- [Task goal] Return the data below exactly, but only from the line containing "theorem exec_stack_of_push (h" through the line containing "exact ⟨fun k hk", with both of those lines included.

============

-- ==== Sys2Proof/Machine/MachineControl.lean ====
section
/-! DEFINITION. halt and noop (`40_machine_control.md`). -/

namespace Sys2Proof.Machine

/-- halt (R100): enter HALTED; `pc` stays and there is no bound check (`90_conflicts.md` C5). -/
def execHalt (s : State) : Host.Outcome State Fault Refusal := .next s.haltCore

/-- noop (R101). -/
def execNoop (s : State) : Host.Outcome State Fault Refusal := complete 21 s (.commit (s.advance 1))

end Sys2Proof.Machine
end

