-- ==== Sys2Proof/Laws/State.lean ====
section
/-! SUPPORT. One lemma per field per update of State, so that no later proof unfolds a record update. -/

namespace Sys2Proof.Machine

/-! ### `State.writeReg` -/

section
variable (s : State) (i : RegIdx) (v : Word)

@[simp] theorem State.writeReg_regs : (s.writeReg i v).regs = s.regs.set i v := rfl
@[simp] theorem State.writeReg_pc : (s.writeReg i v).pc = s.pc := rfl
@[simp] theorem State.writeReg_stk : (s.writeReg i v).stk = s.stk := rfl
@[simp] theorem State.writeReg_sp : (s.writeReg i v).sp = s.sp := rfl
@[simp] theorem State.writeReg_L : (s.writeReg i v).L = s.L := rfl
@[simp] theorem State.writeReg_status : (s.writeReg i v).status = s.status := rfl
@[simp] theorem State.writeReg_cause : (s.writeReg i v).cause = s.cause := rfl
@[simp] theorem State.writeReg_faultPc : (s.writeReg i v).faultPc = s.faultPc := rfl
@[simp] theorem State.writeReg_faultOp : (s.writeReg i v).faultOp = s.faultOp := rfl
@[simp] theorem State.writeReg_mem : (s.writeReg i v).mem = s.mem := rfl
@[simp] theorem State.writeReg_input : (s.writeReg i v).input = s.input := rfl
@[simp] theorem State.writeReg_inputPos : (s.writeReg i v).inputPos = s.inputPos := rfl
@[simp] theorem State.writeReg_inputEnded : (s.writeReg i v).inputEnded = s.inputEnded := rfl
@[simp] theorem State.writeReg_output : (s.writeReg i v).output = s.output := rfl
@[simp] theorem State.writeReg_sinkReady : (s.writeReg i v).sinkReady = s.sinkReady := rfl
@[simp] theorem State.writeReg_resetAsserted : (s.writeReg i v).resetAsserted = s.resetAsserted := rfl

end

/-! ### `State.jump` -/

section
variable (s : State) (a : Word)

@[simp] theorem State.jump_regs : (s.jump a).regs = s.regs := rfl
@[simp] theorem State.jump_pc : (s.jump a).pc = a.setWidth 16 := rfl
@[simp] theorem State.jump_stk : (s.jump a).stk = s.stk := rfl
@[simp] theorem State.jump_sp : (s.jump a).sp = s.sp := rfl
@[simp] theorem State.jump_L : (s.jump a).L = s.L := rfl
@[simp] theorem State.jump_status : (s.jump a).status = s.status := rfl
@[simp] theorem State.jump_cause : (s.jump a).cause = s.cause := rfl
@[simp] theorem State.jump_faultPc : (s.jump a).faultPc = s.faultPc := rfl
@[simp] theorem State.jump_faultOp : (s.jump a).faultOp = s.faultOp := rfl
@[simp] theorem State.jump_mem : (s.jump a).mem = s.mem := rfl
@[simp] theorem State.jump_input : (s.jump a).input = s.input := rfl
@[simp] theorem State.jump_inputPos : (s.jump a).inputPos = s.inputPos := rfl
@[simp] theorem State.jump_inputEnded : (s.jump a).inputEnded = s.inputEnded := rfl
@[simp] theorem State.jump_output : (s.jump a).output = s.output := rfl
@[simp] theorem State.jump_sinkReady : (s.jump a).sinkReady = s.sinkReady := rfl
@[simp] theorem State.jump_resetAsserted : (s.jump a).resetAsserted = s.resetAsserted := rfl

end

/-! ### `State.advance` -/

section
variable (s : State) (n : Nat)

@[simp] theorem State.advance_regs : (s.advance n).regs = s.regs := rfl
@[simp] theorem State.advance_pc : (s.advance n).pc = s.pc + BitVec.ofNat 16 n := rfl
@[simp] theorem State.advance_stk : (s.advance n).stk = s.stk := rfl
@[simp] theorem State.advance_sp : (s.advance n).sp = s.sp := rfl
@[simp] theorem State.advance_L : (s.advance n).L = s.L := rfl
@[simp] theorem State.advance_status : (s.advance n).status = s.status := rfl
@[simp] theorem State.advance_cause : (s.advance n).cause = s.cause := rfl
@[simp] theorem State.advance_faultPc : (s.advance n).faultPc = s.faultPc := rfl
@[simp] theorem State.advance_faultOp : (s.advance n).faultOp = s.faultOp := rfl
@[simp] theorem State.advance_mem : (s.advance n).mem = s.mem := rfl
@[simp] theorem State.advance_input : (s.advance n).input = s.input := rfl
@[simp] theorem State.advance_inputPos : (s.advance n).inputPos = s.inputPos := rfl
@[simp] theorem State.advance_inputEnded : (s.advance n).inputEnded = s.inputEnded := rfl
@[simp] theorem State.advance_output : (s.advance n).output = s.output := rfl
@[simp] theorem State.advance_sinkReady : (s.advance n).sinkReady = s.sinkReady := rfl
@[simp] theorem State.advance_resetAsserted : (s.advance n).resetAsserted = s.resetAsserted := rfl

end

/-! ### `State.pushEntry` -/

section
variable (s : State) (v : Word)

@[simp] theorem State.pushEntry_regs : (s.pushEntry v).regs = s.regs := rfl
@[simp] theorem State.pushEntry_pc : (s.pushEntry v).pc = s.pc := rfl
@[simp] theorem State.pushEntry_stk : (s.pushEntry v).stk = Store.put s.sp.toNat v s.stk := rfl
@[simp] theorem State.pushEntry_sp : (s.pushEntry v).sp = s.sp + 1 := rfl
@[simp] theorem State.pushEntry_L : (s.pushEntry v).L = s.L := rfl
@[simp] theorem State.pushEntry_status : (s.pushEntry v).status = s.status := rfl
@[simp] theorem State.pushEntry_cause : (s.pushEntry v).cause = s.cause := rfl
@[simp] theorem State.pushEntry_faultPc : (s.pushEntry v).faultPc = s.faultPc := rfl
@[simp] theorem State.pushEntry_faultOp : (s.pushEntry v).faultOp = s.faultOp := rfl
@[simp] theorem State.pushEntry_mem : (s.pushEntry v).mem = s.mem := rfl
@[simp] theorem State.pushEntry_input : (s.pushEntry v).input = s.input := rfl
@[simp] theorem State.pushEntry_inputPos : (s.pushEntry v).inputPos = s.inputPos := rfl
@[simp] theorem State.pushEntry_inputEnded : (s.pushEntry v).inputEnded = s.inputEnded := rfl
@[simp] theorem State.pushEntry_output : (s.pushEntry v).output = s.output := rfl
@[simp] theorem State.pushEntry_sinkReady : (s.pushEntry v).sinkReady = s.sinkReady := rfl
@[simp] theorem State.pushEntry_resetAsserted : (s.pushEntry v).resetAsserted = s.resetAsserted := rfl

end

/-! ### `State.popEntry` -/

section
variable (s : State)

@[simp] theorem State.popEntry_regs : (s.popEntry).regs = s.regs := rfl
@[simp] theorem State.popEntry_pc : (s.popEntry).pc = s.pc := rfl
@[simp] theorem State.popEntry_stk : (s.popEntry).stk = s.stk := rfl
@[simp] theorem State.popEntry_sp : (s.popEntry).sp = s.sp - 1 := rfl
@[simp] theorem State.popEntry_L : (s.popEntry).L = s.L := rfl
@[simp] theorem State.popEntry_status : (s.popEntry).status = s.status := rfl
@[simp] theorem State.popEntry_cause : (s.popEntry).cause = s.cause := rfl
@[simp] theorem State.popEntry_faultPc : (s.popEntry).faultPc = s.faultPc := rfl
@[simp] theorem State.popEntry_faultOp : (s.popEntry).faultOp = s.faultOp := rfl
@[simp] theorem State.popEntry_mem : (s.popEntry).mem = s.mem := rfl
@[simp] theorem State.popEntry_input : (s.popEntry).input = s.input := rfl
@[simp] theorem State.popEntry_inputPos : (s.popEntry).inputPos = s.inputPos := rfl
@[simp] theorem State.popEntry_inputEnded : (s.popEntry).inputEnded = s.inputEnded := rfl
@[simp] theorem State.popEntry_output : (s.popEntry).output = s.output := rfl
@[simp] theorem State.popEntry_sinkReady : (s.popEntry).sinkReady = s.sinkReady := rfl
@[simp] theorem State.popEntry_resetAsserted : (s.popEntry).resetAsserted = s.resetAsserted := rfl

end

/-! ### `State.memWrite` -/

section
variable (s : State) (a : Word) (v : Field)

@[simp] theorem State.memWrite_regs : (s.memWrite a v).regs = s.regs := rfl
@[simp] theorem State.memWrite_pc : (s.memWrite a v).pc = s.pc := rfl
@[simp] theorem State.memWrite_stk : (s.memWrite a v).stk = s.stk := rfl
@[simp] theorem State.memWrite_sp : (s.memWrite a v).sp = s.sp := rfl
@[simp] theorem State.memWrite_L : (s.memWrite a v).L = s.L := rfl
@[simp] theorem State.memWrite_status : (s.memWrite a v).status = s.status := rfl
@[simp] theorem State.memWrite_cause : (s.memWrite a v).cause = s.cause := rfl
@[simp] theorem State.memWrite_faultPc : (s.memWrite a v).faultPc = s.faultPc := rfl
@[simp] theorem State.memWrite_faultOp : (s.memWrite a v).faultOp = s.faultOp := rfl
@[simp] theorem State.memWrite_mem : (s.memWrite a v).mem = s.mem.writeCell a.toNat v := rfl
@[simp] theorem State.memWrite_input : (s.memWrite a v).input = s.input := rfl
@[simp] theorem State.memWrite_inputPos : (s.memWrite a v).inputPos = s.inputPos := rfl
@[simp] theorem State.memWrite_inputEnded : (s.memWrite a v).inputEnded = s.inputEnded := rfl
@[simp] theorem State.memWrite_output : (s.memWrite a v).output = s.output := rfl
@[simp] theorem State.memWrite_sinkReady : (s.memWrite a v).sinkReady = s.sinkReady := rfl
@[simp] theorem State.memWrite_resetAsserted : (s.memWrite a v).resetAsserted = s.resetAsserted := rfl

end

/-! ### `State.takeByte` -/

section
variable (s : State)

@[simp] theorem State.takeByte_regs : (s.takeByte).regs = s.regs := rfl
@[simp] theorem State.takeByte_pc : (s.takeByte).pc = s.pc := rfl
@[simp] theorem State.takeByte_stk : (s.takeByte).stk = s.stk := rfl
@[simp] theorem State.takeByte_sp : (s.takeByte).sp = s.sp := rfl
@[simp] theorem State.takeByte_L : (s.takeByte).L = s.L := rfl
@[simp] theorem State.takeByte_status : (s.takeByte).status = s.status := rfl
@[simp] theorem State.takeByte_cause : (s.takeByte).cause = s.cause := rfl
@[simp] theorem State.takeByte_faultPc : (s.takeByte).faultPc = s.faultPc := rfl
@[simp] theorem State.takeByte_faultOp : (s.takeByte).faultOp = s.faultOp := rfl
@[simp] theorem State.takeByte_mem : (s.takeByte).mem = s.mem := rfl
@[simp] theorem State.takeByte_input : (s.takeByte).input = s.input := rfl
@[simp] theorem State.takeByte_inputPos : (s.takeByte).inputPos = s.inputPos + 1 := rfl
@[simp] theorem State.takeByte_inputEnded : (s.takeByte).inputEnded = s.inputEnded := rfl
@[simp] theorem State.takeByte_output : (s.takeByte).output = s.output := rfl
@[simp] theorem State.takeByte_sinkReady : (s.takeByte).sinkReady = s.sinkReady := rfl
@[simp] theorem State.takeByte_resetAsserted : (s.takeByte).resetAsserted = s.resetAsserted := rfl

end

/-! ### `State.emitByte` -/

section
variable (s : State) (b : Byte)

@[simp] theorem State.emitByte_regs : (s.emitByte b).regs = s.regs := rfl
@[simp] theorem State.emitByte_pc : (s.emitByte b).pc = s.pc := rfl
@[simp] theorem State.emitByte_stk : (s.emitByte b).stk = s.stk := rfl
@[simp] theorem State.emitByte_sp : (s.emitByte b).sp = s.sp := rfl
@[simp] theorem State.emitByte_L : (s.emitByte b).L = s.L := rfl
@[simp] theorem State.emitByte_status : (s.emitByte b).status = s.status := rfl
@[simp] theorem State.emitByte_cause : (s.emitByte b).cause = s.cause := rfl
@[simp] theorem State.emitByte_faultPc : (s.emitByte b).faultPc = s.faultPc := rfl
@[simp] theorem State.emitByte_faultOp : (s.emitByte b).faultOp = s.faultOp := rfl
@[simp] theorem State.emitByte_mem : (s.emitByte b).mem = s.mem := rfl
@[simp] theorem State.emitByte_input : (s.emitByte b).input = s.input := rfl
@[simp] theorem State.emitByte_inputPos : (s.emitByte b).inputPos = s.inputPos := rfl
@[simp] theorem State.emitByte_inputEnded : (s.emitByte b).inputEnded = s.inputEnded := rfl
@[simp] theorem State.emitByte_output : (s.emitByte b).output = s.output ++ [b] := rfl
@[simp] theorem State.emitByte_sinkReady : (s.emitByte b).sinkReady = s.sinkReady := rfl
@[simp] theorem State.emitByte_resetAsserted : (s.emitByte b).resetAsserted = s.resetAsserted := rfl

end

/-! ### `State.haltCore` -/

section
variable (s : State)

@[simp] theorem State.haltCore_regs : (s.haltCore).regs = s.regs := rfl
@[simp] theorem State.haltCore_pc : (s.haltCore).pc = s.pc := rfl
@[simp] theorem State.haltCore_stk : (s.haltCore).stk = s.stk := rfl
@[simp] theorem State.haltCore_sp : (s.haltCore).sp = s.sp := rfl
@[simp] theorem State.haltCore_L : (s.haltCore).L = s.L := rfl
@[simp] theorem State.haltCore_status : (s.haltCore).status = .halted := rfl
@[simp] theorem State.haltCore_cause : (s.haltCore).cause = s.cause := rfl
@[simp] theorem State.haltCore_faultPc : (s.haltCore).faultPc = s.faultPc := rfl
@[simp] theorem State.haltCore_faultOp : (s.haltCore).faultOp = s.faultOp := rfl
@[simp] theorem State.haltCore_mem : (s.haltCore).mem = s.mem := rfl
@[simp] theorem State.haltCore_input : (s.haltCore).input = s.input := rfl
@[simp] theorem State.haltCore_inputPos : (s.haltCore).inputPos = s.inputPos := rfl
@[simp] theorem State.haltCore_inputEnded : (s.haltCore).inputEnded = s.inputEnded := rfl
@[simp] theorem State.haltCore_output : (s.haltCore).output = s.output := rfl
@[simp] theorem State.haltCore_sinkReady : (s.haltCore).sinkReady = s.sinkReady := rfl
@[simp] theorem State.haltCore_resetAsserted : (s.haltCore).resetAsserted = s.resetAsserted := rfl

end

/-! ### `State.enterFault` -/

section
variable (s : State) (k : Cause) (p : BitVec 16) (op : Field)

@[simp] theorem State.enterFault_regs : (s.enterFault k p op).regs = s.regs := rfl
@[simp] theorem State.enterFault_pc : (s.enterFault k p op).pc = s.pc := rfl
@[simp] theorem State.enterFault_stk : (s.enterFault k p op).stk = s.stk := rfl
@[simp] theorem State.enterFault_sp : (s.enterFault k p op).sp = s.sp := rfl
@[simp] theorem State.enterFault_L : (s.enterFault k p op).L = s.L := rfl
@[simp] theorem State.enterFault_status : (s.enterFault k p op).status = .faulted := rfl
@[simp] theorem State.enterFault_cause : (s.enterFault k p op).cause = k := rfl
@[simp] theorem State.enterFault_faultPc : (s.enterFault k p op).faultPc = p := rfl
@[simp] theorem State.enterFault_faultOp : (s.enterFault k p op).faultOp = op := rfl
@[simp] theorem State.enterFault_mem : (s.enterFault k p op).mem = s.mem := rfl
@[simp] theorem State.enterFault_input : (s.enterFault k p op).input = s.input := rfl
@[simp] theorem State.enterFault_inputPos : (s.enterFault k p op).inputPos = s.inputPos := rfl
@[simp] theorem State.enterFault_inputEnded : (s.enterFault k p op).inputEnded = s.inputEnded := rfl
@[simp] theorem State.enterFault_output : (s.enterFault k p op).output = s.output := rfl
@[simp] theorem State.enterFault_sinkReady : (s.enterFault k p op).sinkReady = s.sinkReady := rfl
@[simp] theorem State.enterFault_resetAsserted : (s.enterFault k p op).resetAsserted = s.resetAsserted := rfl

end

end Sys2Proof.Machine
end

============

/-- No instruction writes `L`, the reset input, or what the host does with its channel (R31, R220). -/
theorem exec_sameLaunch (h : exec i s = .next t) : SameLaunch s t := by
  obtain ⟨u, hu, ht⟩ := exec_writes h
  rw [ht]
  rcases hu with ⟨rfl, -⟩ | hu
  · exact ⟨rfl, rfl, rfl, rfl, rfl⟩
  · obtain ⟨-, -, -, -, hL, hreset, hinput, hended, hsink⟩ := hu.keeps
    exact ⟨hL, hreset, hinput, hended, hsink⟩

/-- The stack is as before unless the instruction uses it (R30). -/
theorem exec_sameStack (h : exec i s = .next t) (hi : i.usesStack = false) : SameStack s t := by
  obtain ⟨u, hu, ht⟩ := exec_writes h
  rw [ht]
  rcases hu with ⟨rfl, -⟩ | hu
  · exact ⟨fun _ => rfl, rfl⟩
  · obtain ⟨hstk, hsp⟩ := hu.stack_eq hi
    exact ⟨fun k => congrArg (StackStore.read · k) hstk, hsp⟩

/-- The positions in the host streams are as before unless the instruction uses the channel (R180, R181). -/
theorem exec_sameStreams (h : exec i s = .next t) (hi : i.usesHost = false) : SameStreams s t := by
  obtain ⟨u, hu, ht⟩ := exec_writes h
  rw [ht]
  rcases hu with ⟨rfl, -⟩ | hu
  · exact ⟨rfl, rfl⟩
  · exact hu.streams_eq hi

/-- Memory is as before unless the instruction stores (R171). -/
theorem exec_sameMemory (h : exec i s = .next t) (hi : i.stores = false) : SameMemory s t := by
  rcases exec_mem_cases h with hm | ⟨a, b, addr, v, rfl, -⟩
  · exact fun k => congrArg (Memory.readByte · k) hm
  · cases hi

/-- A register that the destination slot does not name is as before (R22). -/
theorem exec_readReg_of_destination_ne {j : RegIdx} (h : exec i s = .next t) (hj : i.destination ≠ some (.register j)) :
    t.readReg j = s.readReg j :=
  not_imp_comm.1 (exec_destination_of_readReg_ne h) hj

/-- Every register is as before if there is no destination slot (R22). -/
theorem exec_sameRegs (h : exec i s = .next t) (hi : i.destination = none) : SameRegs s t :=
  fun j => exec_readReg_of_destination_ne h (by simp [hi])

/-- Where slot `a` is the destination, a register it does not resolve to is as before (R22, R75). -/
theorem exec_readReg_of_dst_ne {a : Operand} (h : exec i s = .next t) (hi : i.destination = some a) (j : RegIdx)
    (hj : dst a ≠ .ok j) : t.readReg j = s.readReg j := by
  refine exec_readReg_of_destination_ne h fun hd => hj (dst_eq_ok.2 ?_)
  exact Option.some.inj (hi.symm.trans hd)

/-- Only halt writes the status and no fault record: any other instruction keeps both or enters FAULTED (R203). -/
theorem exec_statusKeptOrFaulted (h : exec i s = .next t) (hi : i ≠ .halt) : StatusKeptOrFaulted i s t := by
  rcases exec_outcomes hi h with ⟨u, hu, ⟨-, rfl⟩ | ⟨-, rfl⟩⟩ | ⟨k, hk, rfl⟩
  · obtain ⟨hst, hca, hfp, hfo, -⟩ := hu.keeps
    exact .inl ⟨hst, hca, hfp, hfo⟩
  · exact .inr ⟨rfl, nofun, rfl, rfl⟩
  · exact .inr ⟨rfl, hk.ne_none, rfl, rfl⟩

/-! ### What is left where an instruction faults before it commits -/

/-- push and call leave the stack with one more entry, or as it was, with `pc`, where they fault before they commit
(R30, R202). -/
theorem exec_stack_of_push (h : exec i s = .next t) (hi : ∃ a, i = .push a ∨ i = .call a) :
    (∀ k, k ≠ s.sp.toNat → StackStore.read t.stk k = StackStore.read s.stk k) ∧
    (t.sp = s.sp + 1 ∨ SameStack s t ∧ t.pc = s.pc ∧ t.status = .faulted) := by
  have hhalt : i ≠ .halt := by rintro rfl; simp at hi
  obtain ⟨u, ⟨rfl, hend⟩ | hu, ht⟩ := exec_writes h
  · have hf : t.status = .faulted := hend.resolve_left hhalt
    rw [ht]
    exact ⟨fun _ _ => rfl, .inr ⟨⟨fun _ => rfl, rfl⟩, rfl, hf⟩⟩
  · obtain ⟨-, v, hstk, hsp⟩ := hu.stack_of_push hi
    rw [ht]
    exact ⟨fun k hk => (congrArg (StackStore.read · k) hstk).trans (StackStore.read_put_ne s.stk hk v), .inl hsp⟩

============

- [Written reply]
theorem exec_stack_of_push (h : exec i s = .next t) (hi : ∃ a, i = .push a ∨ i = .call a) :
    (∀ k, k ≠ s.sp.toNat → StackStore.read t.stk k = StackStore.read s.stk k) ∧
    (t.sp = s.sp + 1 ∨ SameStack s t ∧ t.pc = s.pc ∧ t.status = .faulted) := by
  have hhalt : i ≠ .halt := by rintro rfl; simp at hi
  obtain ⟨u, ⟨rfl, hend⟩ | hu, ht⟩ := exec_writes h
  · have hf : t.status = .faulted := hend.resolve_left hhalt
    rw [ht]
    exact ⟨fun _ _ => rfl, .inr ⟨⟨fun _ => rfl, rfl⟩, rfl, hf⟩⟩
  · obtain ⟨-, v, hstk, hsp⟩ := hu.stack_of_push hi
    rw [ht]
    exact ⟨fun k hk => (congrArg (StackStore.read · k) hstk).trans (StackStore.read_put_ne s.stk hk v), .inl hsp⟩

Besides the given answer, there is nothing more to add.